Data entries
-- ==== Sys2Proof/Certificates/Slice0/Obligations.lean ====
section
/-! DEFINITION. The statements for the provers, family by family: the queue and the memory, the rings and their lottery, the
stack ports and movers, the registers and resets, the start, a packet's life and the commands by family, the energy ledger,
the pair. A statement about a next state has the form "the row answers this state". -/

section

open Sys2Proof Sys2Proof.Machine

/-! ### The block as a whole -/

/-- A step is `exec` of the command at the front of the queue on the state with the queue's rest; on an empty queue the
block idles (the model's choice, log 16). -/
def Obligations.StepRunsFront : Prop :=
  (∀ (c : Instr) (rest : List Instr) (s : State), s.pending = c :: rest → step s = exec c { s with pending := rest }) ∧
  (∀ s : State, s.pending = [] → step s = .next s)

/-- Every command answers a next state, in every state: none faults and none is refused. It leaves the commands that wait
and the build as they were, and memory too unless it is one of the five rows that bring memory (log 4, log 5). -/
def Obligations.EveryCommandAnswers : Prop :=
  ∀ (c : Instr) (s : State), ∃ t, exec c s = .next t ∧ t.pending = s.pending ∧ t.build = s.build ∧
    (bringsMemory c = false → t.mem = s.mem)

/-- Every step keeps the memory behind the stack ports in its canonical form. -/
def Obligations.StepKeepsMemoryForm : Prop :=
  ∀ s t : State, s.memOk → step s = .next t → t.memOk

/-- A byte of memory changes only by the answer of a transfer or probe that covers it, all with code OK: a beat of an
outstanding read, the response of an outstanding write or add-write, the response of the probe; or by a block that a wrapper
instruction or a self-test instrument takes out of operation. -/
def Obligations.MemoryChangesOnlyByResponses : Prop :=
  ∀ (c : Instr) (s t : State) (a : Nat), exec c s = .next t → t.byte a ≠ s.byte a →
    (∃ k tag beat last data now x, c = .readResponse k tag beat last .ok data now ∧ s.xfer k.val tag.toNat = some x ∧ x.op = 0 ∧
      ∃ j < (beatBytes x x.seen data).2.length, addrWrap a = addrWrap ((beatBytes x x.seen data).1 + j)) ∨
    (∃ k tag beat last now x, c = .writeResponse k tag beat last .ok now ∧ s.xfer k.val tag.toNat = some x ∧ x.op ≠ 0 ∧
      ∃ j < if x.op = 2 then 8 else x.range.data.length, addrWrap a = addrWrap (x.range.addr + j)) ∨
    (∃ data now x, c = .prtProbeResponse .ok data now ∧ s.probeXfer = some x ∧
      ∃ j < if x.op = 0 ∨ x.op = 2 then 8 else x.range.data.length, addrWrap a = addrWrap (x.range.addr + j)) ∨
    leavesOperation c = true

/-- The state while rst_n is low: no command waits, memory lists nothing, and every register reads as the tables of R472
say for the maximum configuration. -/
def Obligations.ResetRegisters : Prop :=
  State.reset.pending = [] ∧ State.reset.memOk ∧ State.reset.mem = [] ∧
  ∀ (a : BitVec 20) (r : Reg), regOf a = some r →
    State.reset.regRead a r = match r with
      | .version => 0x00030200 | .build => 0x02B60000 | .status => 0x00100000
      | .ring _ 2 => 0x00080006 | .ring _ 6 => 0x00000064 | .ring _ 9 => 0x00000004
      | .acrStatus => 0x0C000000 | .acrWidth => 0x00000400 | .grnStatus => 0x00001000 | .grnScrub => 0x80100000
      | .hrwStatus => 0x30000000 | .arbCtl => 0x00000400 | .arbSeed => 1 | .arbTkt _ => 0x10000101
      | .mvrCtl => 0x00000400 | .mvrSeed => 1 | .mvrTkt _ => 0x10000101 | .port _ 5 => 0x000003E8
      | .steer _ 2 => 0x0C0C0001 | .nrgCtl => 0x00040064 | .nrgEpoch => 0x000003E8 | .nrgTrim => 0x00001000
      | .irqEn => 0x00000008 | .pairCtl => 0x20000000 | .shdTimeout => 0x000003E8 | .tenant _ 2 => 0x000003E8
      | _ => 0

/-- Every row that writes a register which exists from READY on: before READY it is answered with PSLVERR and does
nothing; a halted block answers it and ignores it; a block that is unpowered or HELD does nothing. -/
def Obligations.WritesNeedReady : Prop :=
  ∀ (c : Instr) (s : State), isReadyWrite c = true →
    (s.awake = false → exec c s = .next s) ∧
    (s.awake = true → s.boot.ready = false →
      ∃ v, (v = s ∨ ∃ now, v = s.tick now) ∧ exec c s = .next { v with apb := apbErr }) ∧
    (s.awake = true → s.boot.ready = true → s.halted = true →
      ∃ v, (v = s ∨ ∃ now, v = s.tick now) ∧ exec c s = .next { v with apb := apbDone })

/-! ### Rings, gates and the two lotteries -/

/-- R306: the doorbell. A ring with EN = 0 takes the written value as HEAD and TAIL and is empty; a ring whose TAIL then
runs more than its slots ahead of HEAD stops with CAUSE = DOORBELL and requests nothing; every other ring takes TAIL. A
granted ring that stops requesting gives the command processor up (R330). That a packet which counts as fetched is read to
its end where EN = 0 moves HEAD, and any other is dropped, is the model's choice (log 74). -/
def Obligations.RingDoorbell : Prop :=
  ∀ (r : Fin 64) (v : U32) (s : State), s.serves →
    ∃ t, exec (.doorbell r v) s = .next t ∧
      t = { s with rings := t.rings, arb := t.arb, queue := t.queue, energy := { s.energy with bgEvents := t.energy.bgEvents }, apb := apbDone } ∧
      (∀ k, k ≠ r.val → t.ring k = s.ring k) ∧
      ((s.ring r.val).en = true ∨ s.fetchingRing r.val = false →
        t = { s with rings := t.rings, arb := { s.arb with grant := t.arb.grant }, apb := apbDone } ∧ grantGoesOn s t) ∧
      ((s.ring r.val).en = false → s.fetchingRing r.val = true →
        (s.fetchCounted r.val = true → t.arb = { s.arb with fetching := 2, moved := true } ∧ t.energy = s.energy ∧
          t.queue = if s.arb.fetching = 1 then (s.askSlots r.val s.arb.fetchSeq 1 (s.fetchLen r.val)).queue else s.queue) ∧
        (s.fetchCounted r.val = false → t.arb = { s.arb with fetching := 0, beats := 0, grant := none } ∧
          t.queue = s.queue.filter fun g => !(g.ring == r.val && g.seq == s.arb.fetchSeq) || g.kind == .cpl)) ∧
      ((s.ring r.val).en = false →
        t.ring r.val = { s.ring r.val with head := v, tail := v, needSlots := 0 } ∧ ringAvail (t.ring r.val) = 0) ∧
      ((s.ring r.val).en = true → (v.toNat + 2 ^ 32 - (s.ring r.val).head.toNat) % 2 ^ 32 > 2 ^ (s.ring r.val).log2Slots →
        t.ring r.val = { s.ring r.val with tail := v, stopped := true, cause := 1 } ∧ t.requests r.val = false) ∧
      ((s.ring r.val).en = true → (v.toNat + 2 ^ 32 - (s.ring r.val).head.toNat) % 2 ^ 32 ≤ 2 ^ (s.ring r.val).log2Slots →
        t.ring r.val = { s.ring r.val with tail := v })

/-- Writing 1 to STOPPED restarts a ring at HEAD; that CAUSE reads 0 again is the model's choice (log 17). -/
def Obligations.RingRestarts : Prop :=
  ∀ (r : Fin 64) (s : State), s.serves →
    ∃ t, exec (.ringRestart r) s = .next t ∧ t = { s with rings := t.rings, apb := apbDone } ∧
      (∀ k, k ≠ r.val → t.ring k = s.ring k) ∧ t.ring r.val = { s.ring r.val with stopped := false, cause := 0 }

/-- The configuration words of a ring (R308, R334): with EN = 0 and INFLIGHT = 0, the packet being fetched counted (R312), all
of them are stored, with their ranges; at any other time CFG takes effect in EN, MAX_INFLIGHT and IRQ_LINE, every other part is
ignored, and CFG_IGNORED tells of it. A ring that stops requesting gives its grant up (R330); that the fetch of a packet which
does not count as fetched ends where its ring is configured anew is the model's choice (log 74). -/
def Obligations.RingConfiguration : Prop :=
  ∀ (r : Fin 64) (reg : Fin 6) (v : U32) (s : State), s.serves →
    ∃ t, exec (.ringCfgWrite r reg v) s = .next t ∧
      t = { s with rings := t.rings, arb := t.arb, queue := t.queue, energy := { s.energy with bgEvents := t.energy.bgEvents }, apb := apbDone } ∧
      (∀ k, k ≠ r.val → t.ring k = s.ring k) ∧
      (let g := s.ring r.val
       let quiet := g.en = false ∧ s.inflightNow r.val = 0
       (quiet → s.fetchingRing r.val = true → t.arb = { s.arb with fetching := 0, beats := 0, grant := none } ∧
         t.queue = s.queue.filter fun g => !(g.ring == r.val && g.seq == s.arb.fetchSeq) || g.kind == .cpl) ∧
       (¬ quiet ∨ s.fetchingRing r.val = false →
         t = { s with rings := t.rings, arb := { s.arb with grant := t.arb.grant }, apb := apbDone } ∧ grantGoesOn s t) ∧
       (reg.val ≠ 2 → ¬ quiet → t.ring r.val = { g with cfgIgnored := true }) ∧
       (reg.val = 2 → t.ring r.val = { g with
         en := v.getLsbD 31
         maxInflight := if bitField v.toNat 20 16 = 0 then 1 else min (bitField v.toNat 20 16) 16
         irqLine := bitField v.toNat 10 8
         log2Slots := (t.ring r.val).log2Slots
         cfgIgnored := (t.ring r.val).cfgIgnored
         fetchFailed := g.fetchFailed && v.getLsbD 31 } ∧
         (quiet → (t.ring r.val).cfgIgnored = g.cfgIgnored ∧
           (t.ring r.val).log2Slots = if 6 ≤ v.toNat % 32 ∧ v.toNat % 32 ≤ 20 then v.toNat % 32 else 6) ∧
         (¬ quiet → (t.ring r.val).log2Slots = g.log2Slots ∧
           (t.ring r.val).cfgIgnored = (g.cfgIgnored || decide (v.toNat % 32 ≠ g.log2Slots)))) ∧
       (quiet → (reg.val = 0 → t.ring r.val = { g with base := BitVec.ofNat 64 (g.base.toNat / 2 ^ 32 * 2 ^ 32 + v.toNat / 4096 * 4096) }) ∧
         (reg.val = 1 → t.ring r.val = { g with base := BitVec.ofNat 64 (v.toNat * 2 ^ 32 + g.base.toNat % 2 ^ 32) }) ∧
         (reg.val = 3 → t.ring r.val = { g with cplBase := BitVec.ofNat 64 (g.cplBase.toNat / 2 ^ 32 * 2 ^ 32 + v.toNat / 4096 * 4096) }) ∧
         (reg.val = 4 → t.ring r.val = { g with cplBase := BitVec.ofNat 64 (v.toNat * 2 ^ 32 + g.cplBase.toNat % 2 ^ 32) }) ∧
         (reg.val = 5 → t.ring r.val = { g with log2Entries := if 4 ≤ v.toNat % 32 ∧ v.toNat % 32 ≤ 16 then v.toNat % 32 else 4 })))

▸ Work instructions
Wherever the string "energy" occurs in the records, copy the line it is in.

▸ Solution
stack ports and movers, the registers and resets, the start, a packet's life and the commands by family, the energy ledger,
      t = { s with rings := t.rings, arb := t.arb, queue := t.queue, energy := { s.energy with bgEvents := t.energy.bgEvents }, apb := apbDone } ∧
        (s.fetchCounted r.val = true → t.arb = { s.arb with fetching := 2, moved := true } ∧ t.energy = s.energy ∧
      t = { s with rings := t.rings, arb := t.arb, queue := t.queue, energy := { s.energy with bgEvents := t.energy.bgEvents }, apb := apbDone } ∧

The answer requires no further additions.